A native of Santiago, Chile, Rodrigo Puebla came to Pikeville after spending two seasons at Wallace State Community College in Hanceville, Ala., and it is no accident that his time as a Bear coincided with the most successful run in tennis in school history.
In 2000, Puebla was first-team All-KIAC in both singles and doubles. The following season the Bears took the Mid-South Conference by storm, winning the championship while Puebla was honorable mention in singles and all-conference in doubles. He led the program to consecutive appearances in the NAIA national tournament.

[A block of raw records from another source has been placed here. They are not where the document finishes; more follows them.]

-- ==== Sys2Proof/Machine/LaneMem.lean ====
section
/-! DEFINITION. Lane accesses to global memory: LD, ST, ATOM, RED, PREF, FENCE and the cache instructions
(R313 to R317, R326 to R329, R340, R341, R357 to R360, R375, R376, R383 to R385). -/

namespace Sys2Proof.Machine

/-! ## Loads, stores and atomics -/

/-- What one lane instruction does to global memory, beside its addresses: its need, its width, the shared
fields of its requests, and the data and comparand of a thread. -/
structure GlobalOp where
  need : Need
  size : Nat
  kind : ReqKind
  rq : ReqTy
  ord : MOrd
  scope : Scope
  sz : AccSz
  aop : AOp
  res : Option ResKind
  data : Nat → Dword
  cmp : Nat → Dword

/-- The part of a found element. -/
def partOf (o : GlobalOp) (x : Found) : Part :=
  { thr := x.thr, va := dw x.va, pa := x.pa, size := o.size, data := o.data x.thr, cmp := o.cmp x.thr }

/-- The fields that the requests of one lane instruction share. -/
def reqOf (g : Group) (f : LaneForm) (o : GlobalOp) (infl : Nat) : Req :=
  { (default : Req) with
    gid := g.gid, core := g.core, scalar := false, kind := o.kind, cls := clsDemand, rq := o.rq, ord := o.ord
    scope := o.scope, ty := f.ty, sz := o.sz, aop := o.aop, row := f.d.toNat, infl := infl, asid := g.asid }

/-- What one request asks of a line: the elements of consecutive threads whose pages are of one kind. -/
structure Run where
  line : Nat
  ok : Nat
  els : List Found
  deriving DecidableEq, Repr, Inhabited

/-- The runs of a line's elements, in thread order. -/
def runsOn (line : Nat) (fs : List Found) : List Run :=
  fs.foldr (fun x rs =>
    match rs with
    | r :: t => if r.ok = x.ok then { r with els := x :: r.els } :: t else { line := line, ok := x.ok, els := [x] } :: rs
    | [] => [{ line := line, ok := x.ok, els := [x] }]) []

/-- The runs of found elements, line by line in the order of first touch. -/
def foundRuns (fs : List Found) : List Run :=
  ((fs.map fun x => x.pa / 64).eraseDups).flatMap fun l => runsOn l (fs.filter fun x => x.pa / 64 = l)

/-- One request for each run: each thread's access obeys the kind of its own page, and the accesses to one location are
performed in ascending thread order (R131, R136, R143, R315). -/
def pushRuns (s : State) (r : Req) (o : GlobalOp) : List Run → State
  | [] => s
  | x :: xs => pushRuns (pushReq s { r with line := x.line, ok := x.ok, parts := x.els.map (partOf o) }) r o xs

/-- Rows that the stack cache holds and an atomic names are written back first (R119). -/
def spillFor (s : State) (g : Group) (o : GlobalOp) (fs : List Found) : State × Bool :=
  if o.kind = .atomic ∨ o.kind = .red then
    spillCharged s g (laneWho g) fun va => fs.any fun x => x.va / 256 == va / 256
  else (s, true)

/-- Whether the accesses that the stack cache serves have to wait: for an access of the core to their line, for an earlier
acquire of the thread, or as a release for its earlier accesses (R119, R141, R359). -/
def stackWaits (s : State) (g : Group) (o : GlobalOp) (stk : List Found) : Bool :=
  stk.any (fun x => lineBusy s g.core (x.pa / 64) || acquireWaits s g false (maskOf [x.thr]) x.ok) ||
  (decide (stk ≠ []) && o.kind == .store && o.ord != .plain && releaseWaits s g false (maskOf (stk.map (·.thr))) o.scope)

/-- What an acquire or a release that the stack cache serves does in the L1 (R123, R359); `false` while what it sends home
waits. -/
def stackOrder (s : State) (g : Group) (o : GlobalOp) (stk : List Found) : State × Bool :=
  if stk = [] ∨ o.ord = .plain then (s, true)
  else if o.kind = .store then releasePaid s (laneWho g) (agentOf s g false (maskOf (stk.map (·.thr)))) o.scope
  else (acquireL1 s g.gid g.core o.scope, true)

/-- Issue a lane instruction's accesses to global memory once every element passed its probe: with no free slot, or where
the stack cache's part has to wait, for its rows among others, it is passed over (R119, R132); poison that the stack cache
delivers is consumed (R282, R360). -/
def laneAccess (f : LaneForm) (o : GlobalOp) (g : Group) (q : QEntry) (act : List Nat) (s : State) (fs : List Found) :
    State :=
  let stk := fs.filter fun x => o.kind != .atomic && o.kind != .red && stackServes g x.va
  let mem := fs.filter fun x => !stk.contains x
  let runs := foundRuns mem
  if !slotsOk s g.core (runs.map (·.line)) || stackWaits s g o stk then s else
  let rows := stackFetch s g (laneWho g) (stk.map (·.va))
  if !rows.2 then rows.1 else
  let s := rows.1
  let g := (findGroup s.groups g.gid).getD g
  match (if o.res.isSome then stk.find? fun x => stackPoison s g x.va x.pa o.size else none) with
  | some x => consume s g 0 x.pa x.va o.need.acc
  | none =>
    let spill := spillFor s g o fs
    let order := if spill.2 then stackOrder spill.1 g o stk else spill
    let s := order.1
    if !order.2 then s else
    let g := (findGroup s.groups g.gid).getD g
    let id := s.nextId
    let s1 := match o.res with
      | some kind =>
        let val := fun (x : Found) =>
          loadRow (reqOf g f o id) (stackNat s g x.va x.pa o.size)
        let ws := stk.foldl (fun c x => Cells.put c (32 * f.d.toNat + x.thr) (val x)) []
        let i : Inflight := { newInfl s g q f kind [f.d.toNat] with writes := ws, needs := runs.length, vpages := pagesOf fs }
        enterPending s g f act i
      | none =>
        let g1 := stk.foldl (fun g x => stackPut g x.va (leBytes o.size (o.data x.thr).toNat)) g
        setG { s with nextId := id + 1 } (entered g1 f)
    advanceStreams (pushRuns s1 (reqOf g f o id) o runs) g.core g.asid mem

/-- A lane access to global memory, one element for each active thread: ALIGN, then the probe, then the
accesses (R143, R261). -/
def laneGlobal (s : State) (f : LaneForm) (o : GlobalOp) (addr : Nat → Dword) (g : Group) (q : QEntry) : State :=
  match actives g q f with
  | [] => enterIdle s g f (if o.res.isSome then [f.d.toNat] else []) none
  | t :: r =>
    match List.find? (fun u => decide ((addr u).toNat % o.size ≠ 0)) (t :: r) with
    | some u => trapLane s g tAlign (addr u).toNat u
    | none =>
      if fenced s g false then s
      else probeG s g true (asking o.need ((t :: r).map fun u => (u, (addr u).toNat))) (laneAccess f o g q (t :: r))

/-- The width of an access (R357). -/
def accSize (t : Ty) (sz : AccSz) : Nat :=
  match sz with
  | .full => accBytes t
  | .b8 => 1
  | .b16 => 2

/-- The address of a thread of LD and ST: a plus b, an immediate sign-extended to 64 bits (R358). -/
def addrAB (g : Group) (q : QEntry) (f : LaneForm) (t : Nat) : Dword := lane g f.a.toNat t + opdDword g q 0 f.b t

/-- LD (R358). -/
def execLd (f : LaneForm) (m : MemMod) (s : State) : Host.Outcome State Fault Refusal :=
  .next (laneExec s (.ld f m) fun g q =>
    laneGlobal s f
      { need := needLoad, size := accSize f.ty m.sz, kind := .load, rq := m.req, ord := m.ord, scope := m.scope
        sz := m.sz, aop := .add, res := some .load, data := fun _ => 0, cmp := fun _ => 0 }
      (addrAB g q f) g q)

/-- ST (R358). -/
def execSt (f : LaneForm) (m : MemMod) (s : State) : Host.Outcome State Fault Refusal :=
  .next (laneExec s (.st f m) fun g q =>
    laneGlobal s f
      { need := needStore, size := accSize f.ty m.sz, kind := .store, rq := m.req, ord := m.ord, scope := m.scope
        sz := m.sz, aop := .add, res := none, data := opC g q f, cmp := fun _ => 0 }
      (addrAB g q f) g q)

/-! ## The scratchpad -/

/-- The signed scratchpad offset that LDS and STS name (R361). -/
def spadOff (g : Group) (q : QEntry) (f : LaneForm) (t : Nat) : Int := (addrAB g q f t).toInt

/-- Whether `n` bytes at an offset lie in a crew's allocation (R117). -/
def inAlloc (c : Crew) (off : Int) (n : Nat) : Bool :=
  decide ((c.alloc : Int) ≤ off) && decide (off + n ≤ ((c.alloc + c.size : Nat) : Int))

/-- The stash entry of a crew that an offset lies in. -/
def stashAt (c : Crew) (off : Nat) : Option Stash :=
  c.stash.find? fun e => decide (e.sbase ≤ off) && decide (off < e.sbase + e.foot)

/-- The virtual addresses that the fill of an offset's line needs, one in each home line. -/
def stashNeeds (s : State) (asid : Nat) (e : Stash) (off : Nat) : List Nat :=
  if e.sfmt = 0 then [e.gbase + (off - e.sbase)]
  else match findObj s asid e.obj with
    | none => []
    | some o => ((stashElems o e (off / 64)).map fun x => x.2 / 64 * 64).eraseDups

/-- Put an entry back into its crew. -/
def setStash (s : State) (c : Crew) (e : Stash) : State :=
  setCrew s { c with stash := c.stash.map fun x => if x.slot = e.slot then e else x }

/-- Marks of poison that a filled scratchpad line carries (R282). -/
def carrySpad (s : State) (core line : Nat) (bad : Bool) : State :=
  let words := tab 16 fun k => 16 * line + k
  let old := s.poisonSpad.filter fun p => !(p.1 == core && words.contains p.2)
  { s with poisonSpad := (if bad then words.map fun w => (core, w) else []) ++ old }

/-- The addresses that the fill of an offset's line needs, with their pool addresses: what their pages grant was probed
before. -/
def stashPas (s : State) (asid : Nat) (e : Stash) (off : Nat) : List (Nat × Nat) :=
  (stashNeeds s asid e off).filterMap fun va =>
    match look s asid va {} with
    | .ok pa _ => some (va, pa)
    | _ => none

/-- Whether a scratchpad line holds all of some pool lines. -/
def stashHolds (e : Stash) (off : Nat) (pas : List (Nat × Nat)) : Bool :=
  pas.all fun x => e.filled.contains (off / 64, x.2 / 64)

/-- The pool lines that the first touch of an offset has to fetch (R121, R175). -/
def stashLines (s : State) (g : Group) (off : Nat) : List Nat :=
  match (crewOf s g).bind fun c => stashAt c off with
  | none => []
  | some e =>
    let pas := stashPas s g.asid e off
    if stashHolds e off pas then [] else pas.map fun x => x.2 / 64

After receiving his degree business administration emphasizing management, Puebla became the coach of the women’s tennis program. Under his guidance, the team was Mid-South Conference champions in 2003 as he was named coach of the year in both the league and the region. He had the league’s player of the year, three first-team all-conference singles players and two first-team doubles pairings as the team reached the NAIA national quarterfinals.
After having one of the best careers in the storied history of Pikeville High School baseball where he finished with a career record of 12-0 while being named first-team all-state, Chad Roberts continued that success at Pikeville College. Chad led the team in wins, strikeouts and earned-run average three times as a Bear.
In 2003 he was selected first-team All-Mid-South Conference after winning seven games and finishing with an ERA of 3.14. But the outing for which he is most remembered was his final one in a Bear uniform. In a 2005 MSC tournament game which went an NAIA record 22 innings, Roberts pitched the first 15 frames in which he threw an amazing 194 pitches and faced a staggering 52 batters.
In his career, Roberts was 18-9 with a 3.38 ERA. In 211.2 innings, he struck out 169 while walking only 71, allowing 151 hits and 102 earned runs.
A member of the celebrated Elite Nine, Michael Sheppard’s career at Pikeville stacks up strongly compared to any since he helped begin the football program with the 2000 club team. Thanks to the efforts of Shep and his teammates, particularly the nine with whom he both started the program and then graduated in 2004, the program was off the ground with a flying start.
Sheppard had 189 career tackles, including 121 solos, both of which were second most for the school at the time of his graduation. At the time of his induction, his 20.5 sacks stood as the school record and his six forced fumbles had been topped only one time.
As a senior, Sheppard had 87 tackles, 56 of them solos, which were both second on the school’s list. His 12 sacks as a junior is still the school record, while the 7.5 he recorded as a senior was fourth. As a junior, he forced four fumbles, which is second at Pikeville. As a senior against Union, Sheppard had 15 tackles in a game, and during his junior season against Bethel, he had six tackles for loss and his five sacks and two forced fumbles that day remain the most in school history.
Buck Harless has been a friend of the university for decades, and was a key figure in the initiation of the football program in 2000.
“Mr. Harless is one of the most philanthropic individuals not only in the mountains of Appalachia but also in the entire country,” said James Hurley, vice-president of the institution. “His kindness and generosity to the university has, in many ways, helped paved the way for a generation of students, particularly from his beloved home of West Virginia. His friendship to our school has been extraordinary.”